By Martin Ernst
“If Bayern and Barcelona meet in the Champions League semi-finals, it is likely that he will be playing for one of the two teams,” predicted Karl-Heinz Rummenigge.
These words were not about Javi Martinez, a known transfer target of the Catalans. They were concerning Aleksandr Hleb, now of BATE Borisov, whom Bayern Munich will meet on Tuesday in Minsk.
Half of Europe was interested in the then 27-year-old Arsenal midfielder. He eventually opted for a move to Camp Nou for an estimated €20 million. Today, he is rather generously rated at €2.5m by Transfermarkt, and many will be wondering how different Hleb’s career would have been if he had picked the red of Bayern over the Blaugrana of Barca.
Until his move to Catalunya, everything was going swimmingly for the Belarusian. In 2000, he left BATE, the club that had bred him, for the Stuttgart reserve ranks. A year later, Felix Magath called him into the first-team where, alongside the likes of Timo Hildebrand, Andreas Hinkel and Kevin Kuranyi, he finished second in the Bundesliga and qualified for the Champions League.
Way back when | Hleb was one of Europe’s hottest properties in north London
In his four seasons at the Mercedes Benz Arena, he played 137 league games, scoring 13 goals and providing 13 assists. He had developed a reputation as an excellent technician, and it had not gone unnoticed.
Arsenal came calling in 2005, and Hleb made the move to the Premier League, which proved to be the right decision. His time with the Gunners could well be classed as the most successful period of his career. The Belarusian fit perfectly into Arsene Wenger’s cast of athletes, scoring seven Premier League goals in 89 games, and reaching the Champions League final in 2006.
He was then at the peak of his powers, and Pep Guardiola, who had just replaced Frank Rijkaard at Camp Nou in the summer of 2008, stated his desire for the player, who then had a choice: Bayern or Barca.
Hleb’s answer is well-known, and so are its consequences. While Hleb could celebrate the Champions League and Liga double in 2009, he was confined to a bit-part role, starting just a few times and making a mere 19 appearances in his first season, as he struggled to ever warm to life at the club.
Frustrated with the situation, Hleb recalled in 2011: “I was upset when I could not play. Now I know that Barca are great because every player scales back their selfishness. At the time I could not see it that way.”

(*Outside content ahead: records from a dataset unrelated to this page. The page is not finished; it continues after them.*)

-- ==== Sys2Proof/Laws/TouchHostOps.lean ====
section
/-! SUPPORT. What each operation and meaning of Machine/HostOps.lean can change. -/

set_option linter.unusedSimpArgs false
set_option linter.unusedTactic false
set_option linter.unreachableTactic false

namespace Sys2Proof.Machine

theorem tagFail_touches (s : State) : Touches [.host] s (tagFail s) := by
  unfold tagFail
  try dsimp only
  repeat' first
    | with_reducible exact .refl
    | simp only [Touches.mk_iff, Touches.ite_iff]
    | with_reducible refine And.intro (fun _ => ?_) (fun _ => ?_)
    | ((with_reducible refine Leaf.of rfl (fun p hp => ?_) ?_); (cases p <;> first | exact absurd hp (by decide) | (show _ = _; with_reducible rfl) | rfl | (show _ = _; unfold openStep; split <;> rfl)))

theorem heard_touches (s : State) (slot : Fin 9) : Touches [.host] s (heard s slot) := by
  unfold heard
  try dsimp only
  repeat' first
    | with_reducible exact .refl
    | simp only [Touches.mk_iff, Touches.ite_iff]
    | with_reducible refine And.intro (fun _ => ?_) (fun _ => ?_)
    | ((with_reducible refine Leaf.of rfl (fun p hp => ?_) ?_); (cases p <;> first | exact absurd hp (by decide) | (show _ = _; with_reducible rfl) | rfl | (show _ = _; unfold openStep; split <;> rfl)))

theorem door_touches {s t : State} {src : Src} (h : door s src = some t) : Touches [.host, .sent] s t := by
  unfold door at h
  repeat' split at h
  all_goals cases h
  all_goals first
    | with_reducible exact .refl
    | exact (tagFail_touches s).mono (by decide)
    | exact .step (emit_touches _ _) (by decide) ((heard_touches s _).mono (by decide))

theorem renewLease_touches (s : State) (m : Fin 9) : Touches [.host] s (renewLease s m) := by
  unfold renewLease
  try dsimp only
  repeat' first
    | with_reducible exact .refl
    | simp only [Touches.mk_iff, Touches.ite_iff]
    | with_reducible refine And.intro (fun _ => ?_) (fun _ => ?_)
    | ((with_reducible refine Leaf.of rfl (fun p hp => ?_) ?_); (cases p <;> first | exact absurd hp (by decide) | (show _ = _; with_reducible rfl) | rfl | (show _ = _; unfold openStep; split <;> rfl)))

theorem accepted_touches (s : State) (src : Src) (ty : Nat) (value : Nat) (body : List Byte) : Touches [.host, .sent] s (accepted s src ty value body) := by
  unfold accepted
  try dsimp only
  repeat' first
    | with_reducible exact .refl
    | simp only [Touches.mk_iff, Touches.ite_iff]
    | with_reducible refine And.intro (fun _ => ?_) (fun _ => ?_)
    | ((with_reducible refine Leaf.of rfl (fun p hp => ?_) ?_); (cases p <;> first | exact absurd hp (by decide) | (show _ = _; with_reducible rfl) | rfl | (show _ = _; unfold openStep; split <;> rfl)))
    | ((with_reducible apply Touches.step (renewLease_touches _ _)); · decide)
    | ((with_reducible apply Touches.step (reply_touches _ _ _ _ _ _)); · decide)

theorem setOwner_touches (s : State) (o : Option (Fin 9)) (prio : Nat) (slot : Nat) : Touches [.owner, .host, .sent] s (setOwner s o prio slot) := by
  unfold setOwner
  try dsimp only
  repeat' first
    | with_reducible exact .refl
    | simp only [Touches.mk_iff, Touches.ite_iff]
    | with_reducible refine And.intro (fun _ => ?_) (fun _ => ?_)
    | ((with_reducible refine Leaf.of rfl (fun p hp => ?_) ?_); (cases p <;> first | exact absurd hp (by decide) | (show _ = _; with_reducible rfl) | rfl | (show _ = _; unfold openStep; split <;> rfl)))
    | ((with_reducible apply Touches.step (post_touches _ _ _ _ _)); · decide)

theorem passOwnership_touches (s : State) : Touches [.owner, .host, .sent] s (passOwnership s) := by
  unfold passOwnership
  try dsimp only
  repeat' first
    | with_reducible exact .refl
    | simp only [Touches.mk_iff, Touches.ite_iff]
    | with_reducible refine And.intro (fun _ => ?_) (fun _ => ?_)
    | ((with_reducible refine Leaf.of rfl (fun p hp => ?_) ?_); (cases p <;> first | exact absurd hp (by decide) | (show _ = _; with_reducible rfl) | rfl | (show _ = _; unfold openStep; split <;> rfl)))
    | ((with_reducible apply Touches.step (setOwner_touches _ _ _ _)); · decide)
    | (with_reducible apply Touches.fold (fun _ _ => ?_))
    | split

theorem seqTaken_touches (s : State) (src : Src) : Touches [.host] s (seqTaken s src) := by
  unfold seqTaken
  try dsimp only
  repeat' first
    | with_reducible exact .refl
    | simp only [Touches.mk_iff, Touches.ite_iff]
    | with_reducible refine And.intro (fun _ => ?_) (fun _ => ?_)
    | ((with_reducible refine Leaf.of rfl (fun p hp => ?_) ?_); (cases p <;> first | exact absurd hp (by decide) | (show _ = _; with_reducible rfl) | rfl | (show _ = _; unfold openStep; split <;> rfl)))

theorem hostCommand_touches {W : List StatePart} {s x : State} {src : Src} {key size value own : Nat} {effect : State → State}
    (hw : partsWithin [.host, .fw, .sent] W = true) (he : ∀ u, Touches W u (effect u)) (h : Touches W s x) :
    Touches W s (hostCommand x src key size value own effect) := by
  unfold hostCommand
  dsimp only
  repeat' split
  · rename_i hd
    exact h.trans (((door_touches hd).mono (by decide : partsWithin _ [.host, .fw, .sent] = true)).mono hw)
  · exact .step ((illegal_touches _ _ _ _ _ _).mono (by decide : partsWithin _ [.host, .fw, .sent] = true)) hw h
  · exact .step ((illegal_touches _ _ _ _ _ _).mono (by decide : partsWithin _ [.host, .fw, .sent] = true)) hw h
  · refine .step (V := [.host, .fw, .sent]) ?_ hw h
    exact .step (seqTaken_touches _ _) (by decide) (.step (renewLease_touches _ _) (by decide) ((onOstler_touches _ _ _).mono (by decide)))
  · exact .step ((accepted_touches _ _ _ _ _).mono (by decide : partsWithin _ [.host, .fw, .sent] = true)) hw (h.trans (he x))

theorem putValue_touches (s : State) (key : Nat) (value : Nat) : Touches [.vals, .dict] s (putValue s key value) := by
  unfold putValue
  try dsimp only
  repeat' first
    | with_reducible exact .refl
    | simp only [Touches.mk_iff, Touches.ite_iff]
    | with_reducible refine And.intro (fun _ => ?_) (fun _ => ?_)
    | ((with_reducible refine Leaf.of rfl (fun p hp => ?_) ?_); (cases p <;> first | exact absurd hp (by decide) | (show _ = _; with_reducible rfl) | rfl | (show _ = _; unfold openStep; split <;> rfl)))

theorem stagePut_touches (s : State) (off : Nat) (bs : List Byte) : Touches [.staging, .poison] s (stagePut s off bs) := by
  unfold stagePut
  try dsimp only
  repeat' first
    | with_reducible exact .refl
    | simp only [Touches.mk_iff, Touches.ite_iff]
    | with_reducible refine And.intro (fun _ => ?_) (fun _ => ?_)
    | ((with_reducible refine Leaf.of rfl (fun p hp => ?_) ?_); (cases p <;> first | exact absurd hp (by decide) | (show _ = _; with_reducible rfl) | rfl | (show _ = _; unfold openStep; split <;> rfl)))

theorem moduleStages_touches (s : State) (off : Nat) (bs : List Byte) : Touches [.staging, .poison, .sent] s (moduleStages s off bs) := by
  unfold moduleStages
  try dsimp only
  repeat' first
    | with_reducible exact .refl
    | simp only [Touches.mk_iff, Touches.ite_iff]
    | with_reducible refine And.intro (fun _ => ?_) (fun _ => ?_)
    | ((with_reducible refine Leaf.of rfl (fun p hp => ?_) ?_); (cases p <;> first | exact absurd hp (by decide) | (show _ = _; with_reducible rfl) | rfl | (show _ = _; unfold openStep; split <;> rfl)))
    | ((with_reducible apply Touches.step (emit_touches _ _)); · decide)
    | ((with_reducible apply Touches.step (stagePut_touches _ _ _)); · decide)

end Sys2Proof.Machine
end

During his time frozen out in Spain, a new quest began – the search for a new beginning. For the next three years he was farmed out to three clubs, including Stuttgart, Birmingham and Wolfsburg, but could not manage to find his old form.
At Stuttgart, Hleb failed to find the net in 27 games under then-coach Christian Gross. At Wolfsburg, the statistics were better, scoring one in his four matches back under the tutelage of Magath. But the lack of consistency and match practice were apparent.
And so, in January 2012, he was snapped up on a free transfer by Russian Premier League outfit Krylya Sovetov, with his contract at Barca having been terminated. That summer, he went back to his roots and his first club BATE.
A step backwards? Not necessarily. The Belarusians are playing among Europe’s elite for a third time and have enjoyed moderate success. With the returning Hleb playing alongside Brazilian-born Renan Bressan, another player of European quality, the club have been strengthened greatly.
And Bayern coach Jupp Heynckes has warned his troops about the reunion with the 31-year-old: “I have seen some games and I have been very impressed. He has now returned to the level he had at Stuttgart. He is certainly the leader of the team.” Lille would certainly agree with the veteran coach.
The 2010-11 Ligue 1 winners faced the Borisov outfit two weeks ago, and the underdogs inflicted a 3-1 defeat on Rudi Garcia’s side. The first-half in particular was a prime example of effectiveness and efficiency in the final third. With their excellent counter-attacking and coolness, the underdogs were 3-0 up at the break. Hleb had played a key role in pulling the strings in midfield – and he will do so once again when he faces Bayern, as he looks to show the Bavarians what they missed out on in 2008.